Eastrip Bagian 10: Banua Bungas

Mereka bilang rumah adalah dimana hati kita merasa nyaman kan? Ya, walaupun aku perantau di Banua, tapi aku merasakan nyaman disini, di tanah yang sudah menjadi rumah selama 10 tahun.

 

-- Rabu, 26 Februari 2020 --

Pagi buta, aku bangun dan mulai siap-siap untuk melaksanakan perjalanan pulang ke Kalimantan dari Surabaya. Kira-kira pukul 05.30, aku diantar oleh ayahnya Izharu menuju bandara. Aku berpamitan dengan ibunya Izharu dan segera setelah aku sampai di Juanda, aku berpamitan dengan bapaknya Izharu. Insyaallah aku akan berangkat pukul 06.10 kalau tidak salah. Setelah melakukan semua prosedur, akhirnya aku menuju ruang tunggu dan tak lama sudah menuju pesawat. Saatnya berangkat!

 

- Sampai di Kalimantan -

Pukul 8 lebih, aku sudah sampai di Bandara Syamsudin Noor. Ternyata, kini yang digunakan adalah terminal yang baru, yang lebih besar, jauh melebihi yang lama! Juga lebih modern arsitekturnya. Tapi, saking luasnya, dari tempat turun ke tempat ambil bagasi saja rasanya jauh banget! Karena baru juga, maka bandara ini kelihatan kosong banget. Apalagi atapnya tinggi, jadi kelihatannya sangat kosong. Parkiran yang dimiliki juga konsepnya kurang mengerti aku muter-muter sana sini hehe.

Oh iya, kepulanganku kali ini, aku berusaha untuk menggunakan angkutan umum rencananya. Jadi pinginku juga dari bandara ini aku pakai angkutan umum. Kebetulan ternyata ada shuttle bus di terminal baru ini. Aku menuju sana. Aku menunggu. Tapi kok kelihatannya tidak ada bis yang datang ya? Aku bertanya ke salah satu orang yang ada disana, ternyata masih belum beroperasi katanya. Akhirnya aku mengambil inisiatif untuk memesan gojek menuju Liang Anggang. Dari Liang Anggang aku akan naik angkot menuju Pelaihari.

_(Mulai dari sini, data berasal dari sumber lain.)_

-- ==== Sys2Proof/Tests/Slice0.lean ====
section
/-! SUPPORT. Small tests: words written out from the encodings and the instructions they stand for, ill-formed terms that each
check refuses, one step each of some instructions with results worked out from the rules, and for every statement states and
operands that meet its hypotheses. Hypotheses on a free value of Config (whether a translation is still held, a region's current, what
the self test finds, a saved image's bytes) have no witness that Lean can evaluate: Config gives them no body. An image whose LMS
signature verifies is too long to be written out here. -/
namespace Sys2Proof.Tests
open Sys2Proof Sys2Proof.Machine
set_option Elab.async false

theorem test_decode_usub : decodeTableWord 96 0x00003000_00001C06_050F4009 =
    some (.usub { Ext.plain with d := 5, a := 6, b := 7, ty := 0xc, g0 := 2, g0n := true }) := by decide +kernel
theorem test_decode_ucmp : decodeTableWord 160 0x00000000_00000010_00082800_00000001_030EE08A =
    some (.ucmp { Ext.plain with d := 3, a := 1, b := 0, ty := 0xa, mod6 := 2, lit := some 0x10 }) := by decide +kernel
theorem test_decode_uld : decodeTableWord 96 0x10803400_00000004_098EE0C1 =
    some (.uld { Ext.plain with d := 9, a := 4, ty := 0xd, mod6 := 0x20, aux8 := 0x10, hint := 2 }) := by decide +kernel
theorem test_decode_jfence : decodeTableWord 160 0x00000003_00000040_02040000_00000000_000EE122 =
    some (.jfence { Ext.plain with mod6 := 1, aux8 := 2, lit := some 0x300000040 }) := by decide +kernel
theorem test_decode_spawn : decodeTableWord 96 0x00000000_00000010_000EE181 =
    some (.spawn { Ext.plain with a := 0x10 }) := by decide +kernel
theorem test_decode_wrsr : decodeTableWord 96 0x18000000_00000002_000EE1C9 =
    some (.wrsr { Ext.plain with a := 2, aux8 := 0x18 }) := by decide +kernel
theorem test_decode_fadd : decodeTableWord 96 0x0000C000_00000C02_010EE901 =
    some (.fadd { Ext.plain with d := 1, a := 2, b := 3, rm := 3 }) := by decide +kernel
theorem test_decode_hfma2 : decodeTableWord 96 0x00004800_00400C02_010EE951 =
    some (.hfma2 { Ext.plain with d := 1, a := 2, b := 3, c := 4, ty := 2, rm := 1 }) := by decide +kernel
theorem test_decode_cvt : decodeTableWord 96 0x00026800_00000002_010EE981 =
    some (.cvt { Ext.plain with d := 1, a := 2, ty := 0xa, rm := 1, sat := true, aux8 := 0 }) := by decide +kernel
theorem test_decode_shfl : decodeTableWord 96 0x000C0000_00000C02_010EEA01 =
    some (.shfl { Ext.plain with d := 1, a := 2, bcl := false, b := 3, mod6 := 3 }) := by decide +kernel
theorem test_decode_vote : decodeTableWord 96 0x00080000_00000001_080EEA09 =
    some (.vote { Ext.plain with d := 8, a := 1, mod6 := 2 }) := by decide +kernel
theorem test_decode_rcp : decodeTableWord 96 0x05000000_00000002_010EEA91 =
    some (.rcp { Ext.plain with d := 1, a := 2, aux8 := 5 }) := by decide +kernel
theorem test_decode_ldgPop : decodeTableWord 96 0x00003C00_40000006_040EF001 =
    some (.ldg { Ext.plain with d := 4, a := 6, ty := 0xf, dcl := true }) := by decide +kernel
theorem test_decode_strl : decodeTableWord 96 0x03003400_00800006_000EF0A9 =
    some (.strl { Ext.plain with a := 6, c := 8, ty := 0xd, aux8 := 3 }) := by decide +kernel
theorem test_decode_sealRange : decodeTableWord 96 0x00000000_00000C02_010EF111 =
    some (.sealRange { Ext.plain with d := 1, a := 2, b := 3 }) := by decide +kernel
theorem test_decode_sstep : decodeTableWord 96 0x020C0000_00000000_040EF1A9 =
    some (.sstep { Ext.plain with d := 4, mod6 := 3, aux8 := 2 }) := by decide +kernel
theorem test_decode_sbtake : decodeTableWord 96 0xF8000000_00800006_040EF209 =
    some (.sbtake { Ext.plain with d := 4, a := 6, c := 8, aux8 := 0xf8 }) := by decide +kernel
theorem test_decode_chain : decodeTableWord 96 0x03000000_00000009_000EF2A1 =
    some (.chain { Ext.plain with a := 9, aux8 := 3 }) := by decide +kernel
theorem test_decode_chstat : decodeTableWord 96 0x3F000000_00000000_090EF309 =
    some (.chstat { Ext.plain with d := 9, aux8 := 0x3f }) := by decide +kernel
theorem test_decode_idmb : decodeTableWord 96 0x00000000_00000000_000EF381 =
    some (.idmb Ext.plain) := by decide +kernel
theorem test_decode_tmma : decodeTableWord 96 0x04040C00_00003C01_070EF821 =
    some (.tmma { Ext.plain with d := 7, a := 1, b := 0xf, ty := 3, aux8 := 4, mod6 := 1 }) := by decide +kernel
theorem test_decode_tloop : decodeTableWord 160 0xFFFFFFFF_FFFFFFC0_00000000_0000001F_000EF862 =
    some (.tloop { Ext.plain with a := 0x1f, lit := some 0xFFFFFFFFFFFFFFC0 }) := by decide +kernel
theorem test_decode_nopBase : decodeTableWord 32 0x00000000 =
    some (.nopBase ⟨false, 0, 0, 0, none⟩) := by decide +kernel
theorem test_decode_movBase : decodeTableWord 96 0x00000000_00000077_0000280B =
    some (.movBase ⟨false, 5, 0, 0, some 0x77⟩) := by decide +kernel
theorem test_decode_ldgU64Base : decodeTableWord 32 0xFE182178 =
    some (.ldgU64Base ⟨false, 4, 6, 127, none⟩) := by decide +kernel
theorem test_decode_retBase : decodeTableWord 32 0x001801D4 =
    some (.retBase ⟨true, 0, 6, 0, none⟩) := by decide +kernel
theorem test_decode_ucmpEqS64Base : decodeTableWord 32 0x080C11B0 =
    some (.ucmpEqS64Base ⟨false, 2, 3, 4, none⟩) := by decide +kernel

/-! Well-formedness: each check refuses an ill-formed term, and passes its well-formed twin. -/
def refused (i : Instr) : Bool := !i.WellFormed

Dapatlah si bapak gojek! Beliau mengantarkan aku dengan sabar dan banyak bercerita. Beruntung sekali kali ini dapat ojek yang menyenangkan lagi hehe. Setelah turun, aku segera menunggu angkot yang akan lewat. Akhirnya aku dapat. Angkot ini dipenuhi oleh ibu-ibu yang sepertinya dari pasar. Aku agak ragu dan sempat bilang mau menunggu angkot selanjutnya saja. Ternyata, ada ibu yang bilang kalau dia akan turun di depan sini, jadi naik saja. Oke, barangku dimuat di belakang angkot yang kapnya ketika dibuka harus diganjal dengan kayu.

Angkot dengan bunyi knalpot kencang dan warna putih inipun melaju. Sudah lama aku tidak merasakan angkot di Kalimantan dan ternyata kali ini saat aku naik, terasa menyenangkan. Di dalam ada ibu-ibu yang cerita kalau dia akan turun di Sungai Danau dan sepertinya malah cuma aku yang tujuannya Pelaihari. Sepanjang jalan, pemandangan sudah berubah. Terakhir kali aku lewat Bati-Bati, tanahnya hitam tertutup abu kebakaran. Tapi kali ini, airnya sudah kembali dan ilalang mulai menghijau kembali. Kehidupan sudah kembali seiring dengan kembalinya air dari langit.

Setelah perjalanan selama 2 jam, akhirnya aku sampai di Terminal Tanah Habang Pelaihari. Dari sini, aku naik ojek untuk sampai di rumah. Sesampainya di rumah, aku segera membersihkan diri dan beristirahat. Karena perjalanan ini cukup melelahkan. Setelah bangun, tiba-tiba ada WhatsApp dari Yunita. Ia bilang kalau ia ingin datang ke rumah dengan Muslih. Yasudah aku suruh datang saja. Ba’da Ashar, mereka sampai di rumahku.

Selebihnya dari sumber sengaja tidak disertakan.